(Collected data entries)
_ _ _ _ _ _ _

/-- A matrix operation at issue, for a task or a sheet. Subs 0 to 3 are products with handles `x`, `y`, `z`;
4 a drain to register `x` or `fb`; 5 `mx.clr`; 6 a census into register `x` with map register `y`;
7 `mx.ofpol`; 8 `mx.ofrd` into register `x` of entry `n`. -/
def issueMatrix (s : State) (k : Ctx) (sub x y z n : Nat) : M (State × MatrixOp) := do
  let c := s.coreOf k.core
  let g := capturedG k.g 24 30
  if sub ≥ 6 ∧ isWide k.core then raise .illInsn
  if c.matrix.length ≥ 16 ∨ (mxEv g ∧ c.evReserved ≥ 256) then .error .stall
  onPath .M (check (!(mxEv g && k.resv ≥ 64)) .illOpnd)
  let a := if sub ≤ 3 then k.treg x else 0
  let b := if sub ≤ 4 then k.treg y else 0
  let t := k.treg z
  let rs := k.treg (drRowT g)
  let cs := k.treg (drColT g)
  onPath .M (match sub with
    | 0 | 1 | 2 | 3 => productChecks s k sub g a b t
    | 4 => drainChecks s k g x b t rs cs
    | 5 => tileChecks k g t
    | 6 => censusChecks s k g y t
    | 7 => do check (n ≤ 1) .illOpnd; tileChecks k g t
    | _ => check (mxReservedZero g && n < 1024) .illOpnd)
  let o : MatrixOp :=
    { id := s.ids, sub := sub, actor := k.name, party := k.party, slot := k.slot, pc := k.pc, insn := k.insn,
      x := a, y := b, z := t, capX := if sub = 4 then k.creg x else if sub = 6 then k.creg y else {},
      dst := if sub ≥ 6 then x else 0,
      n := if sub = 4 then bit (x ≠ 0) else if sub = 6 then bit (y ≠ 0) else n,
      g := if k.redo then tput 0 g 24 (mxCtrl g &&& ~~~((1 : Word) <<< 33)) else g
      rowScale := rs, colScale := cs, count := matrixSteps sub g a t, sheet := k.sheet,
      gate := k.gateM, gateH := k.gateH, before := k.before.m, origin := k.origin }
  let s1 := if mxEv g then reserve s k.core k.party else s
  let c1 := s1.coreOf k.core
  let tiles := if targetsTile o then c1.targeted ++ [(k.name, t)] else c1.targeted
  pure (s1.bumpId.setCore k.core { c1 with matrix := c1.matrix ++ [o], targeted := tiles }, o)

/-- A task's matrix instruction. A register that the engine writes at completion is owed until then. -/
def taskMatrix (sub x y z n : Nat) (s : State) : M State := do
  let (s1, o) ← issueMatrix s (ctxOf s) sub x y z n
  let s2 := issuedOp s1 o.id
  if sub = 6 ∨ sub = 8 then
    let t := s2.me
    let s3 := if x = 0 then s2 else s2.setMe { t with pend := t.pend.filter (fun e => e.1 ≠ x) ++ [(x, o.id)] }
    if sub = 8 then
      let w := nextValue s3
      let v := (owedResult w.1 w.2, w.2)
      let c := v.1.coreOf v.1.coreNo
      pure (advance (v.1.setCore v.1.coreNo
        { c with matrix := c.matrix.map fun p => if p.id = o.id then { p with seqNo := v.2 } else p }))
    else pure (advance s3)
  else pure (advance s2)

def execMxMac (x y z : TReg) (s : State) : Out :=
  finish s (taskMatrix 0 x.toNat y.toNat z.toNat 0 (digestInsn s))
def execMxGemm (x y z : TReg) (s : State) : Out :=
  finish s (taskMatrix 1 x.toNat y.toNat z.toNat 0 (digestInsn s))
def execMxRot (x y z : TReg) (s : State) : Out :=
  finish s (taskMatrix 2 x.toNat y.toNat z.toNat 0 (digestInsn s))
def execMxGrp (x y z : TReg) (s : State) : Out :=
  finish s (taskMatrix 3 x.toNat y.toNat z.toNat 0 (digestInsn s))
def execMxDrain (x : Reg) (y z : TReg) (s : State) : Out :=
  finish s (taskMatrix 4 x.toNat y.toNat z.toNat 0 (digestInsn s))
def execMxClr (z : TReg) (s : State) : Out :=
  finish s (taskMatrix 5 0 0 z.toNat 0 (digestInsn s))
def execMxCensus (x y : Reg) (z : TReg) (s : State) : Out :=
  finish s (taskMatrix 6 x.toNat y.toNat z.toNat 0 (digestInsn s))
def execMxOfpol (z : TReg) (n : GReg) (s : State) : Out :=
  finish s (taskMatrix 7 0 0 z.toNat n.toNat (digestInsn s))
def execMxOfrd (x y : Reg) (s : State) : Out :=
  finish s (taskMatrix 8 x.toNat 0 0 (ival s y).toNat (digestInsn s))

_ _ _ _ _ _ _

[What you are asked to do]
Using the records above, report the number of lines that include the string "setCore", with nothing added.

[Solution for this problem]
2